The available commands are:

• \FileEncoding{encoding}

This is the analogue for TeX syntax files of the encoding specification in the XML or text declaration of XML files. If it is not specified the file will be assumed to be in UTF-8.

• \DeclareNamespace{prefix}{URI}

This declares a prefix to be used in this file for referring to elements in the specified namespace. If the prefix is empty then this declares the default namespace (otherwise, unprefixed element names refer to elements that are not in a namespace).

Note that the elements in the XML document instance may use a different prefix, or no prefix at all to access this namespace. In order to resolve these different prefixes for the same namespace, each time a namespace is encountered for the first time (either by \DeclareNamespace in a preloaded package, or in a namespace declaration in the XML instance) then it is allocated a new number and any further namespace declaration for the same URI just locally associates a prefix with this number. It is these numbers that are displayed when the XML trace of the parse of the document is shown, and also if any element is written out to an external file it will have a normalised prefix of a number whichever prefix it had originally. (Numeric prefixes are not legal XML, but this is an advantage, it ensures these internal forms can not clash with any prefix actually used in the document.)

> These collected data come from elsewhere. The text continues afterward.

-- ==== Sys2Proof/Laws/Arith.lean ====
section
/-! SUPPORT. What the arithmetic functions compute: ModPow is the power, ModInv the inverse or E_NOINV, isPrime is primality
and NextPrime the least prime at or above its argument. -/

namespace Sys2Proof.Machine
set_option Elab.async false

theorem powLoop_eq (m n y b acc : Nat) (hy : y < 2 ^ n) (hacc : acc % m = acc) :
    powLoop m n y b acc = acc * b ^ y % m := by
  induction n generalizing y b acc with
  | zero =>
    have : y = 0 := by simpa using hy
    subst this; simp [powLoop, hacc]
  | succ n ih =>
    have hy' : y / 2 < 2 ^ n := by rw [pow_succ] at hy; omega
    have hacc' : (if y % 2 = 1 then acc * b % m else acc) % m = (if y % 2 = 1 then acc * b % m else acc) := by
      split <;> simp [hacc]
    rw [powLoop, ih _ _ _ hy' hacc']
    have hb : (b * b % m) ^ (y / 2) ≡ b ^ (2 * (y / 2)) [MOD m] := by
      rw [pow_mul, sq]; exact (Nat.mod_modEq _ _).pow _
    split
    · rename_i hodd
      have e : b ^ y = b * b ^ (2 * (y / 2)) := by rw [← pow_succ']; congr 1; omega
      rw [e, ← mul_assoc]
      exact (Nat.mod_modEq _ _).mul hb
    · rename_i hev
      have e : 2 * (y / 2) = y := by omega
      rw [e] at hb
      exact (Nat.ModEq.refl _).mul hb

/-- ModPow is the mathematical power (rule R128). -/
theorem modPow_eq (x y m : Nat) : modPow x y m = x ^ y % m := by
  rw [modPow, powLoop_eq _ _ _ _ _ (lt_two_pow_bitlen y) (Nat.mod_mod _ _)]
  have : (1 % m) * (x % m) ^ y ≡ 1 * x ^ y [MOD m] := (Nat.mod_modEq _ _).mul ((Nat.mod_modEq _ _).pow _)
  simpa [Nat.ModEq] using this

/-- What the Euclidean loop answers, with the invariant of rule R130. -/
theorem euclidLoop_spec (x m : Int) (n r0 r1 : Nat) (t0 t1 : Int) (hn : r1 ≤ n)
    (h0 : t0 * x ≡ r0 [ZMOD m]) (h1 : t1 * x ≡ r1 [ZMOD m]) :
    (euclidLoop n r0 r1 t0 t1).1 = Nat.gcd r0 r1 ∧
      (euclidLoop n r0 r1 t0 t1).2 * x ≡ (euclidLoop n r0 r1 t0 t1).1 [ZMOD m] := by
  induction n generalizing r0 r1 t0 t1 with
  | zero =>
    have : r1 = 0 := by omega
    subst this; simp [euclidLoop, h0]
  | succ n ih =>
    rw [euclidLoop]
    split
    · rename_i h; subst h; simp [h0]
    · rename_i h
      have hlt := Nat.mod_lt r0 (Nat.pos_of_ne_zero h)
      have key : (t0 - ((r0 / r1 : Nat) : Int) * t1) * x ≡ ((r0 % r1 : Nat) : Int) [ZMOD m] := by
        have e : ((r0 % r1 : Nat) : Int) = (r0 : Int) - ((r0 / r1 : Nat) : Int) * (r1 : Int) := by
          have := Nat.div_add_mod r0 r1
          have h2 : (r0 : Int) = (r1 : Int) * ((r0 / r1 : Nat) : Int) + ((r0 % r1 : Nat) : Int) := by
            exact_mod_cast this.symm
          linarith [mul_comm (r1 : Int) ((r0 / r1 : Nat) : Int)]
        rw [e, sub_mul, mul_assoc]
        exact h0.sub (h1.mul_left _)
      have := ih r1 (r0 % r1) t1 _ (by omega) h1 key
      rw [Nat.gcd_comm r0 r1, Nat.gcd_rec r1 r0, Nat.gcd_comm]
      exact this

/-- ModInv fails exactly when the gcd is not 1, and otherwise answers the inverse in `[0, m)` (rule R129). -/
theorem modInv_spec (x m : Nat) (hm : 0 < m) :
    (Nat.gcd x m ≠ 1 → modInv x m = .error .noinv) ∧
      (Nat.gcd x m = 1 → ∃ v, modInv x m = .ok v ∧ v < m ∧ x * v % m = 1 % m) := by
  have hs := euclidLoop_spec (x : Int) (m : Int) m m (x % m) 0 1 (Nat.mod_lt _ hm).le
    (by simp [Int.ModEq]) (by simp [Int.ModEq])
  have hg : Nat.gcd m (x % m) = Nat.gcd x m := by rw [Nat.gcd_comm m, ← Nat.gcd_rec, Nat.gcd_comm]
  rw [hg] at hs
  constructor
  · intro h
    simp only [modInv, hs.1, if_neg h]
  · intro h
    have hm' : (0 : Int) < (m : Int) := by exact_mod_cast hm
    refine ⟨((euclidLoop m m (x % m) 0 1).2 % (m : Int)).toNat, by simp only [modInv, hs.1, if_pos h], ?_, ?_⟩
    · have h2 := Int.emod_lt_of_pos (euclidLoop m m (x % m) 0 1).2 hm'
      have h3 := Int.emod_nonneg (euclidLoop m m (x % m) 0 1).2 hm'.ne'
      omega
    · have h3 := Int.emod_nonneg (euclidLoop m m (x % m) 0 1).2 hm'.ne'
      have hc : ((x * ((euclidLoop m m (x % m) 0 1).2 % (m : Int)).toNat : Nat) : Int) ≡ 1 [ZMOD m] := by
        push_cast
        rw [Int.toNat_of_nonneg h3, mul_comm]
        refine ((Int.mod_modEq _ _).mul_right _).trans ?_
        have := hs.2
        rw [hs.1, h] at this
        exact_mod_cast this
      have : (x * ((euclidLoop m m (x % m) 0 1).2 % (m : Int)).toNat : Nat) ≡ 1 [MOD m] :=
        (Int.natCast_modEq_iff).1 (by exact_mod_cast hc)
      exact this

theorem noDivisorFrom_iff (n k d : Nat) :
    noDivisorFrom n k d = true ↔ ∀ e, d ≤ e → e < d + k → e * e ≤ n → ¬ e ∣ n := by
  induction k generalizing d with
  | zero => simp [noDivisorFrom]; omega
  | succ k ih =>
    rw [noDivisorFrom]
    split
    · rename_i h
      simp only [true_iff]
      intro e h1 _ h3
      have := Nat.mul_le_mul h1 h1
      omega
    · split
      · rename_i h1 h2
        simp only [Bool.false_eq_true, false_iff, not_forall, not_not]
        exact ⟨d, le_rfl, by omega, by omega, Nat.dvd_of_mod_eq_zero h2⟩
      · rename_i h1 h2
        rw [ih]
        constructor
        · intro h e h3 h4 h5
          rcases Nat.eq_or_lt_of_le h3 with rfl | h6
          · exact fun hd => h2 (Nat.mod_eq_zero_of_dvd hd)
          · exact h e h6 (by omega) h5
        · intro h e h3 h4 h5
          exact h e (by omega) (by omega) h5

/-- `isPrime` is primality (rule R167). -/
theorem isPrime_iff (n : Nat) : isPrime n = true ↔ Nat.Prime n := by
  rw [isPrime, Bool.and_eq_true, decide_eq_true_eq, noDivisorFrom_iff, Nat.prime_def_le_sqrt]
  constructor
  · rintro ⟨h, hd⟩
    refine ⟨h, fun m h2 hm => ?_⟩
    have hs := Nat.le_sqrt.1 hm
    exact hd m h2 (by nlinarith) hs
  · rintro ⟨h, hd⟩
    exact ⟨h, fun e h2 _ h4 => hd e h2 (Nat.le_sqrt.2 h4)⟩

theorem primeFrom_spec (k c q : Nat) (hq : Nat.Prime q) (hc : c ≤ q) (hk : q < c + k) :
    Nat.Prime (primeFrom k c) ∧ c ≤ primeFrom k c ∧ ∀ r, Nat.Prime r → c ≤ r → primeFrom k c ≤ r := by
  induction k generalizing c with
  | zero => omega
  | succ k ih =>
    rw [primeFrom]
    split
    · rename_i h
      exact ⟨(isPrime_iff c).1 h, le_rfl, fun r _ h => h⟩
    · rename_i h
      have hne : ∀ r, Nat.Prime r → c ≤ r → c + 1 ≤ r := by
        intro r hr hcr
        rcases Nat.eq_or_lt_of_le hcr with rfl | hlt
        · exact absurd ((isPrime_iff _).2 hr) h
        · exact hlt
      have := ih (c + 1) (hne q hq hc) (by omega)
      exact ⟨this.1, by omega, fun r hr hcr => this.2.2 r hr (hne r hr hcr)⟩

/-- NextPrime is the smallest prime at or above its argument (rule R167). -/
theorem nextPrime_spec (s : Nat) (hs : 1 ≤ s) :
    Nat.Prime (nextPrime s) ∧ s ≤ nextPrime s ∧ ∀ r, Nat.Prime r → s ≤ r → nextPrime s ≤ r := by
  obtain ⟨q, hq, h1, h2⟩ := Nat.exists_prime_lt_and_le_two_mul s (by omega)
  exact primeFrom_spec (s + 1) s q hq (by omega) (by omega)

end Sys2Proof.Machine
end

Three namespaces are predeclared. The null namespace (0), the XML namespace (http://www.w3.org/1998/xml) (1) which is predeclaed with prefix xml as specified in the Namespace Recommendation, and the xmltex namespace (http://www.dcarlisle.demon.co.uk/xmltex) (2) which is not given a default prefix, but may be used to have XML syntax for some internal commands (eg to have .aux files fully in XML, currently they are a hybrid mixture of some TeX and some XML syntax).

• \XMLelement{element-qname}{attribute-spec} {begin-code}{end-code}

This is similar to a LaTeX \newenvironment command.

Declare the code to execute at the start and end of each instance of this element type. This code will be executed in a local group (like a LaTeX environment). The second argument declares a list of attributes and their default values using the \XMLattribute command described below.

• \XMLelement{element-qname} {attribute-spec} {\xmlgrab}{end-code}

A special case of the above command (which may be better made into a separate declaration) is to make the start-code just be the command \xmlgrab. In this case the end-code has access to the element content (in XML syntax) as #1. This content isn't literally the same as the original document, namespaces, white space and attribute quote symbols will all have been normalised.

• \XMLattribute{attribute-qname} {command-name}{default}

This command may only be used in the argument to \XMLelement. The first argument specifies the name of an attribute (using any namespace prefixes current for this package file, which need not be the same as the prefixes used in the document). The second argument gives a TeX command name that will be used to access the value of this attribute in the begin and end code for the element. (Note using TeX syntax here provides a name independednt of the namespace declarations that are in scope when this code is executed). The third argument provides a default value that wil be used if the attribute is not used on an instance of this element.

The special token \inherit may be used which will cause the command to have a value set in an ancestor element if this element does not specify any value.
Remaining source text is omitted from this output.